## To do
Transcribe exactly, and only, the lines from the one containing "Bits [19:0]. -/" through the last line of the data.

## Extracted data
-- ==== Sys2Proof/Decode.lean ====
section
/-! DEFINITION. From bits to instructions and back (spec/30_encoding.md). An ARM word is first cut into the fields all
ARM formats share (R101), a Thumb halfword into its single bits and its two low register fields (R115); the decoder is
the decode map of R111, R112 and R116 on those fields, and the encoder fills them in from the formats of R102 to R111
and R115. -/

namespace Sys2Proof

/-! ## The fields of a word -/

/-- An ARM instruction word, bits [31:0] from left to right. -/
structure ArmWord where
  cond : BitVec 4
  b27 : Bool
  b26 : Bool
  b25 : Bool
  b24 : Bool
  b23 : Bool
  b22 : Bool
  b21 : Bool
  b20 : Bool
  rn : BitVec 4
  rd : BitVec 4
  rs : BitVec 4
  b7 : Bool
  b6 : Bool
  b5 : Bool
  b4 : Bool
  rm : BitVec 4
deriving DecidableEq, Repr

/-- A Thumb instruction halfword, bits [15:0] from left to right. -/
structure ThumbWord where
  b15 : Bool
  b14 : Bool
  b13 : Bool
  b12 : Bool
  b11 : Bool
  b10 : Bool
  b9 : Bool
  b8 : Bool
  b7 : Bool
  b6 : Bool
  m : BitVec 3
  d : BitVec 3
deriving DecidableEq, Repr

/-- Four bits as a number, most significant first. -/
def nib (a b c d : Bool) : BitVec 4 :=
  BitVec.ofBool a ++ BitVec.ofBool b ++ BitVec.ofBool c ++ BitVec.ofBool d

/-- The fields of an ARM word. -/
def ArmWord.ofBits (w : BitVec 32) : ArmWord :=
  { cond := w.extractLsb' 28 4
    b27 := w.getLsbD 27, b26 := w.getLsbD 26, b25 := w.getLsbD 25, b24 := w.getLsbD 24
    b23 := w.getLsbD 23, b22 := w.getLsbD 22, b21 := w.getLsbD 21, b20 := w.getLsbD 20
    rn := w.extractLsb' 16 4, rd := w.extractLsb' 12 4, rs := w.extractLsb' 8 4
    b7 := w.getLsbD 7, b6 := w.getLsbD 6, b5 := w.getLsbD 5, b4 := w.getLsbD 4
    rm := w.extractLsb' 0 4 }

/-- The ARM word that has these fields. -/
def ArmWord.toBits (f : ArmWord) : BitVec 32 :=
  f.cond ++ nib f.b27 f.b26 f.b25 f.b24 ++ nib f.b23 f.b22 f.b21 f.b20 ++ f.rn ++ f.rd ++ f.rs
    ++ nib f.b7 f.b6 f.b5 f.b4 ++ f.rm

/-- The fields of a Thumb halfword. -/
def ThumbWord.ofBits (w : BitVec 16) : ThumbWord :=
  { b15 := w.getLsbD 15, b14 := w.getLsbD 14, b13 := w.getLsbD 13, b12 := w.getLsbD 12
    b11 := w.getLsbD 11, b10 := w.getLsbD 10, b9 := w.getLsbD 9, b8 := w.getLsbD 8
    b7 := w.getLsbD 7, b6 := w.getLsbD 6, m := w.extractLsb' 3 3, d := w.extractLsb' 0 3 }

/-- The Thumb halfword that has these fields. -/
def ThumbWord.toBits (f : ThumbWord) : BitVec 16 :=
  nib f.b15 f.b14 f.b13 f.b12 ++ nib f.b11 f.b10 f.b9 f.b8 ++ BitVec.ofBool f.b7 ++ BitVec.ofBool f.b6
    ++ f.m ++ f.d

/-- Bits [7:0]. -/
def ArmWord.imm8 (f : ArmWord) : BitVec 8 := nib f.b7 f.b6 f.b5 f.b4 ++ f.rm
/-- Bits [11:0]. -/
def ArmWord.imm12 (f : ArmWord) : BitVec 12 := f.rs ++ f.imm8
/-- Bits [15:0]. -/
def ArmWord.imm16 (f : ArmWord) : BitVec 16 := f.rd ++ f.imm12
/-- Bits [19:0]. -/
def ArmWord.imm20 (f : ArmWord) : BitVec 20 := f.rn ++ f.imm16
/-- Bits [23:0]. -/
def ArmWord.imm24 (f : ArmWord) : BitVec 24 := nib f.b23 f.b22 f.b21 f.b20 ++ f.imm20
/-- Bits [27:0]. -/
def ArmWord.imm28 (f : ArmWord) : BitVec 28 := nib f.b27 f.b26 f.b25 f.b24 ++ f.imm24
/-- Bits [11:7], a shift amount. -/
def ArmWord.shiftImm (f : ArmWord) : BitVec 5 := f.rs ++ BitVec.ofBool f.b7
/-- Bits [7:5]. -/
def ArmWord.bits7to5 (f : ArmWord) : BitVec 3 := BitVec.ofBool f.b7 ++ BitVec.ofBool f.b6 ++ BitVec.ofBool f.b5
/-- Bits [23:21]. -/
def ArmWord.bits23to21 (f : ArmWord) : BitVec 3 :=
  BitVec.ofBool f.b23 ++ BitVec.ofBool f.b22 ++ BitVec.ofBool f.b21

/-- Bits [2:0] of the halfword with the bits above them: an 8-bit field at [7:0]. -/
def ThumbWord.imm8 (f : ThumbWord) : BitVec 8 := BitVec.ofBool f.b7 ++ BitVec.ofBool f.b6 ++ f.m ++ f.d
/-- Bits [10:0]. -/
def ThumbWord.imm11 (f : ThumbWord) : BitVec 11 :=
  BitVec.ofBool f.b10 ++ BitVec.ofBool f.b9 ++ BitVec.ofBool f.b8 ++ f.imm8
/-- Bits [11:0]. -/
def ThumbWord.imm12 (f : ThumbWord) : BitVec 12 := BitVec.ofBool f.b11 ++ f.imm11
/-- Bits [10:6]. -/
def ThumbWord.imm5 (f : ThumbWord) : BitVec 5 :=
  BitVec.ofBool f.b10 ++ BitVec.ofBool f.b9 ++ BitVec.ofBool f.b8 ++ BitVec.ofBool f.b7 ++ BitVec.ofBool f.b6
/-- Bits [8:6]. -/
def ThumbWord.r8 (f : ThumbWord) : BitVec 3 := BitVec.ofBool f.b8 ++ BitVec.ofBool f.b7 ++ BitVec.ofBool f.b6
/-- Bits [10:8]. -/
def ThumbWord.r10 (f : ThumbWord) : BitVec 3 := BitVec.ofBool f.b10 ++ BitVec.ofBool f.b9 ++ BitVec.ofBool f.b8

## Answer
/-- Bits [19:0]. -/
def ArmWord.imm20 (f : ArmWord) : BitVec 20 := f.rn ++ f.imm16
/-- Bits [23:0]. -/
def ArmWord.imm24 (f : ArmWord) : BitVec 24 := nib f.b23 f.b22 f.b21 f.b20 ++ f.imm20
/-- Bits [27:0]. -/
def ArmWord.imm28 (f : ArmWord) : BitVec 28 := nib f.b27 f.b26 f.b25 f.b24 ++ f.imm24
/-- Bits [11:7], a shift amount. -/
def ArmWord.shiftImm (f : ArmWord) : BitVec 5 := f.rs ++ BitVec.ofBool f.b7
/-- Bits [7:5]. -/
def ArmWord.bits7to5 (f : ArmWord) : BitVec 3 := BitVec.ofBool f.b7 ++ BitVec.ofBool f.b6 ++ BitVec.ofBool f.b5
/-- Bits [23:21]. -/
def ArmWord.bits23to21 (f : ArmWord) : BitVec 3 :=
  BitVec.ofBool f.b23 ++ BitVec.ofBool f.b22 ++ BitVec.ofBool f.b21

/-- Bits [2:0] of the halfword with the bits above them: an 8-bit field at [7:0]. -/
def ThumbWord.imm8 (f : ThumbWord) : BitVec 8 := BitVec.ofBool f.b7 ++ BitVec.ofBool f.b6 ++ f.m ++ f.d
/-- Bits [10:0]. -/
def ThumbWord.imm11 (f : ThumbWord) : BitVec 11 :=
  BitVec.ofBool f.b10 ++ BitVec.ofBool f.b9 ++ BitVec.ofBool f.b8 ++ f.imm8
/-- Bits [11:0]. -/
def ThumbWord.imm12 (f : ThumbWord) : BitVec 12 := BitVec.ofBool f.b11 ++ f.imm11
/-- Bits [10:6]. -/
def ThumbWord.imm5 (f : ThumbWord) : BitVec 5 :=
  BitVec.ofBool f.b10 ++ BitVec.ofBool f.b9 ++ BitVec.ofBool f.b8 ++ BitVec.ofBool f.b7 ++ BitVec.ofBool f.b6
/-- Bits [8:6]. -/
def ThumbWord.r8 (f : ThumbWord) : BitVec 3 := BitVec.ofBool f.b8 ++ BitVec.ofBool f.b7 ++ BitVec.ofBool f.b6
/-- Bits [10:8]. -/
def ThumbWord.r10 (f : ThumbWord) : BitVec 3 := BitVec.ofBool f.b10 ++ BitVec.ofBool f.b9 ++ BitVec.ofBool f.b8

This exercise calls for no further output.